Rainfall Estimation Using Neuron-Adaptive Higher Order Neural Networks

Abstract

Real world data is often nonlinear, discontinuous and may comprise high frequency, multi-polynomial components. Not surprisingly, it is hard to find the best models for modeling such data. Classical neural network models are unable to automatically determine the optimum model and appropriate order for data approximation. In order to solve this problem, Neuron-Adaptive Higher Order Neural Network (NAHONN) Models have been introduced. Definitions of one-dimensional, two-dimensional, and n-dimensional NAHONN models are studied. Specialized NAHONN models are also described. NAHONN models are shown to be “open box”. These models are further shown to be capable of automatically finding not only the optimum model but also the appropriate order for high frequency, multi-polynomial, discontinuous data. Rainfall estimation experimental results confirm model convergence. We further demonstrate that NAHONN models are capable of modeling satellite data. When the Xie and Scofield (1989) technique was used, the average error of the operator-computed IFFA rainfall estimates was 30.41%. For the Artificial Neural Network (ANN) reasoning network, the training error was 6.55% and the test error 16.91%, respectively.

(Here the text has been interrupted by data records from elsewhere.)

/-! ## Steps of the device: patch, lattice, watchdog and soft errors -/

open Sys2Proof Sys2Proof.Machine in
/-- R332 to R336, R338, R339: in a clk whose ticks raise no fault every cell whose clock ticks takes its step (q and y by the sums of its edges, z by the increment it makes) and every other cell keeps q, y and z; a crossing latch takes what its producer gives, and a tick of its cell consumes it; each ticking clock counts; an injection register loses the unit that it gives, which its delivery DL holds. A divide-mode clock that runs ticks when its phase counter has reached DIV, which then starts again; an instruction-mode one when a LAT.STEP in performance names it. A fault stops every clock, is recorded, raises its notice, ends a LAT.STEP in performance, and no cell or phase counter moves. No clock moves on a fenced lattice. R336, R339, R343 to R349: the head of the lattice queue that takes part in a clk is performed and leaves the queue: LAT.SET, LAT.INJ, LAT.CLK, LAT.RUN and LAT.STOP change the lattice, LAT.GET, LAT.RDV and LAT.STAT fill their registers, LAT.STEP counts its clk down. A transfer does its work in its first clk, holds the lattice for the time that the spec leaves open (log 3), and then lets its block go on; a bad image fails it with the image-format fault 0x0F, and poison with 0x2A. R343, R346: the fields that LAT.SET writes and LAT.GET gives, and what LAT.CLK, LAT.RUN and LAT.STOP do to each clock. Nothing is performed in a clk that faulted. Where the spec leaves a point of it open, it rests on the choices of logs 3 and 74. -/
def Obligations.LatticeEvents : Prop :=
  (
  ∀ (s : State) (n : Nat),
    let l := (s.core n).lattice
    let mask := match l.headDue s.clk with
      | some o => if o.isStep then fieldOf o.a 3 0 else 0
      | none => 0
    let ticks := l.ticking mask
    (l.clocksMove s.clk = false ∨ l.fenced = true → exec (.latticeClockTick n) s = .next s) ∧
    (∀ k, k ∈ ticks ↔ k < 4 ∧ (l.clock k).run = true ∧ (if (l.clock k).instr then mask.testBit k = true else (l.clock k).divm < (l.clock k).ph + 1)) ∧
    (l.clocksMove s.clk = true → l.firstFault ticks = none → ∃ t : State, exec (.latticeClockTick n) s = .next t ∧
      let v := (t.core n).lattice
      t.mem = s.mem ∧ (t.core n).sysq = (s.core n).sysq ∧ v.queue = l.queue ∧ v.fc = l.fc ∧
      (∀ k c, aget l.cells k = some c → ∃ d, aget v.cells k = some d ∧ d.net = c.net ∧
        (ticks.contains c.clk = true → d.q = (l.newQ c % 2 ^ l.width).toNat ∧ d.y = .ofInt 32 (c.y.toInt + l.dySum c) ∧ d.z = c.z + .ofInt 32 (l.newDz c) ∧ d.dz = l.newDz c) ∧
        (ticks.contains c.clk = false → d.q = c.q ∧ d.y = c.y ∧ d.z = c.z ∧ d.dz = c.dz) ∧
        (∀ i, i < 5 →
          let given := if l.hasLatch c i then l.produced ticks (edgeSource c.net i) else 0
          d.latchAt i = if given ≠ 0 then given else if ticks.contains c.clk then 0 else c.latchAt i)) ∧
      (∀ k, k < 4 → (v.clock k).tk = (if k ∈ ticks then ((l.clock k).tk + 1) % 2 ^ 32 else (l.clock k).tk) ∧ (v.clock k).run = (l.clock k).run ∧
        (v.clock k).ph = (if (l.clock k).run = true ∧ (l.clock k).instr = false then (if k ∈ ticks then 0 else (l.clock k).ph + 1) else (l.clock k).ph)) ∧
      (∀ j, j < 8 → (v.injAt j).n = (if (l.injAt j).clk ∈ ticks then (l.injAt j).n - signOf (l.injAt j).n else (l.injAt j).n) ∧
        (v.injAt j).dl = (if (l.injAt j).clk ∈ ticks then signOf (l.injAt j).n else (l.injAt j).dl))) ∧
    (∀ fc cell k src, l.clocksMove s.clk = true → l.firstFault ticks = some (fc, cell, k, src) → (s.core n).sysFull n = false → ∃ t : State, exec (.latticeClockTick n) s = .next t ∧
      let v := (t.core n).lattice
      v.cells = l.cells ∧ v.inj = l.inj ∧ (∀ j, j < 4 → (v.clock j).run = false ∧ (v.clock j).tk = (l.clock j).tk ∧ (v.clock j).ph = (l.clock j).ph) ∧
      v.queue = (if (l.headDue s.clk).any (fun o => o.isStep) then l.queue.drop 1 else l.queue) ∧
      v.fc = fc ∧ v.fcell = cell ∧ v.fclk = k ∧ v.fsrc = src ∧ v.ftk = (l.clock k).tk ∧ v.faultAt = some s.clk ∧
      (t.core n).sysq = (s.core n).sysq ++ [.notice 0x58 15 0 v.latstat []] ∧ t.mem = s.mem)
  ) ∧
  (
  ∀ (s : State) (n : Nat) (o : LatOp) (r : List LatOp),
    let l := (s.core n).lattice
    l.queue = o :: r → o.issued < s.clk →
    (l.faultAt = some s.clk → exec (.latticeInstructionPerform n) s = .next s) ∧
    (l.faultAt ≠ some s.clk →
      let rest : Lattice := { l with queue := r }
      let into (v : Lattice) := exec (.latticeInstructionPerform n) s = .next (s.setLattice n v)
      let lane (k : Nat) : LatCell := l.cell (fieldOf o.a 7 0 + k)
      let bs := Memory.readN s.mem (localPhys n o.a.toNat) imageSize
      let c := fieldOf o.a 7 0
      let x := l.cell c
      let w := fieldOf o.b 31 0
      let sign (k : Nat) : Int := if k % 4 = 1 then 1 else if k % 4 = 3 then -1 else 0
      let code (i : Int) : Nat := if i = 1 then 1 else if i = -1 then 3 else 0
      (o.op = 0xC1 →
        (o.f = 0 → into (rest.setCell c { x with y := .ofNat 32 w })) ∧ (o.f = 1 → into (rest.setCell c { x with q := w % 2 ^ l.width })) ∧
        (o.f = 2 → into (rest.setCell c { x with z := .ofNat 32 w })) ∧
        (o.f = 3 → ∃ y : Vector Int 5, into (rest.setCell c { x with dz := sign w, latch := y }) ∧
          ∀ i (h : i < 5), (y[i]'h) = if l.hasLatch x i then sign (w / 4 ^ (i + 1)) else x.latchAt i) ∧
        (o.f = 4 → into (rest.setClock (fieldOf o.a 1 0) { l.clock (fieldOf o.a 1 0) with tk := w })) ∧
        (o.f = 5 → into (rest.setInj (fieldOf o.a 2 0) { l.injAt (fieldOf o.a 2 0) with n := (BitVec.ofNat 32 w).toInt }))) ∧
      (∀ y, (rest.setCell c y).cell c = y ∧ (∀ i, i ≠ c → (rest.setCell c y).cell i = l.cell i)) ∧
      (o.op = 0xC4 → into (rest.inject (fieldOf o.a 2 0) (int32 (fieldOf o.b 31 0)))) ∧
      (let j := fieldOf o.a 2 0
       let exact := (l.injAt j).n + (BitVec.setWidth 32 o.b).toInt
       let v := rest.inject j (int32 (fieldOf o.b 31 0))
       (v.injAt j).n = max (-(2 ^ 31)) (min (2 ^ 31 - 1) exact) ∧ v.isat = (l.isat || (v.injAt j).n != exact) ∧
         (∀ i, i ≠ j → v.injAt i = l.injAt i) ∧ v.cells = l.cells ∧ v.clocks = l.clocks ∧
         (o.b.setWidth 32 = 0#32 → -(2 ^ 31) ≤ (l.injAt j).n → (l.injAt j).n ≤ 2 ^ 31 - 1 → v = rest)) ∧
      (o.op = 0xC6 → into (rest.setClock (fieldOf o.a 1 0) { l.clock (fieldOf o.a 1 0) with instr := o.b.getLsbD 0, divm := fieldOf o.b 16 1, ph := 0 })) ∧
      (o.op = 0xC7 → (l.fc ≠ 0 → into rest) ∧ (l.fc = 0 → ∃ y, into { rest with clocks := y } ∧ ∀ k (h : k < 4),
        (y[k]'h) = if o.a.getLsbD k = true ∧ (l.clock k).run = false then { l.clock k with run := true, ph := 0 } else l.clock k)) ∧
      (o.op = 0xC8 → ∃ y, into { rest with clocks := y } ∧ ∀ k (h : k < 4), (y[k]'h) = if o.a.getLsbD k = true then { l.clock k with run := false } else l.clock k) ∧
      (o.op = 0xC5 → into (if o.left ≤ 1 then rest else { l with queue := { o with left := o.left - 1 } :: r })) ∧
      (o.dest.dropped = false → o.dest.ctx < 11 → 0 < o.reg → o.reg < 32 →
        (o.op = 0xC2 → ∃ (t : State) (v : Word), exec (.latticeInstructionPerform n) s = .next t ∧ (t.core n).lattice = rest ∧
          (t.ctx n o.dest.ctx).regs = (s.ctx n o.dest.ctx).regs.setG o.reg v ∧
          (o.f = 0 → v = x.y.signExtend 64) ∧ (o.f = 1 → v = .ofNat 64 x.q) ∧ (o.f = 2 → v = x.z.signExtend 64) ∧
          (o.f = 3 → v.toNat = code x.dz + code (x.latchAt 0) * 4 + code (x.latchAt 1) * 16 + code (x.latchAt 2) * 64 + code (x.latchAt 3) * 256 + code (x.latchAt 4) * 1024) ∧
          (o.f = 4 → v = .ofNat 64 (l.clock (fieldOf o.a 1 0)).tk) ∧ (o.f = 5 → v = .ofInt 64 (l.injAt (fieldOf o.a 2 0)).n)) ∧
        (o.op = 0xCB → ∃ t : State, exec (.latticeInstructionPerform n) s = .next t ∧ (t.core n).lattice = (if o.f = 1 then rest.clearStat else rest) ∧
          (t.ctx n o.dest.ctx).regs = (s.ctx n o.dest.ctx).regs.setG o.reg l.latstat)) ∧
      (rest.clearStat = { rest with isat := false, fc := 0, fcell := 0, fclk := 0, fsrc := 0, ftk := 0 }) ∧
      (o.dest.dropped = false → o.dest.ctx < 11 → o.reg < 16 → o.op = 0xC3 → ∃ t : State, exec (.latticeInstructionPerform n) s = .next t ∧
        (t.core n).lattice = rest ∧ ∀ k (h : k < 32), ((t.ctx n o.dest.ctx).regs.vreg o.reg).lanes[k]'h =
          (if o.f = 0 then (lane k).y else if o.f = 1 then .ofNat 32 (lane k).q else (lane k).z)) ∧
      (o.op = 0xC0 ∨ o.op = 0xC9 ∨ o.op = 0xCA →
        (o.started = true → 1 < o.left → into { l with queue := { o with left := o.left - 1 } :: r }) ∧
        (o.started = true → o.left ≤ 1 → exec (.latticeInstructionPerform n) s = .next ((s.setLattice n rest).endTransfer n o .done)) ∧
        (o.started = false → o.op ≠ 0xC9 → anyPoison s (localPhys n o.a.toNat) imageSize = false →
          (imageFault l bs (o.op == 0xCA) = none → ∃ (t : State) (o1 : LatOp), exec (.latticeInstructionPerform n) s = .next t ∧ t.mem = s.mem ∧
            (t.core n).lattice = { l.ofImage bs (o.op == 0xCA) with queue := o1 :: r } ∧ o1.started = true ∧ o1.id = o.id ∧ o1.op = o.op) ∧
          (∀ why k, imageFault l bs (o.op == 0xCA) = some (why, k) →
            exec (.latticeInstructionPerform n) s = .next ((s.setLattice n rest).endTransfer n o (.failed 0x0F none (some (wordOf (why + o.op * 256 + k * 65536))))))) ∧
        (o.started = false → o.op ≠ 0xC9 → anyPoison s (localPhys n o.a.toNat) imageSize = true →
          exec (.latticeInstructionPerform n) s = .next ((s.setLattice n rest).endTransfer n o (.failed 0x2A none (some 0)))) ∧
        (o.started = false → o.op = 0xC9 → anyPoison s (localPhys n o.a.toNat) imageSize = false → Memory.wf s.mem = true →
          ∃ (t : State) (o1 : LatOp), exec (.latticeInstructionPerform n) s = .next t ∧ (t.core n).lattice = { l with queue := o1 :: r } ∧
            o1.started = true ∧ Memory.readN t.mem (localPhys n o.a.toNat) imageSize = l.image (Config.openWord s.free) ∧
            ∀ a, a < localPhys n o.a.toNat ∨ localPhys n o.a.toNat + imageSize ≤ a → Memory.read t.mem a = Memory.read s.mem a)))
  )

When the neural network group was used on these same fifteen cases, the average training error of rainfall estimation was 1.43%, and the average test error of rainfall estimation was 3.89%. When the neuron-adaptive artificial neural network group models was used on these same fifteen cases, the average training error of rainfall estimation was 1.31%, and the average test error of rainfall estimation was 3.40%. When the artificial neuron-adaptive higher order neural network model was used on these same fifteen cases, the average training error of rainfall estimation was 1.20%, and the average test error of rainfall estimation was 3.12%.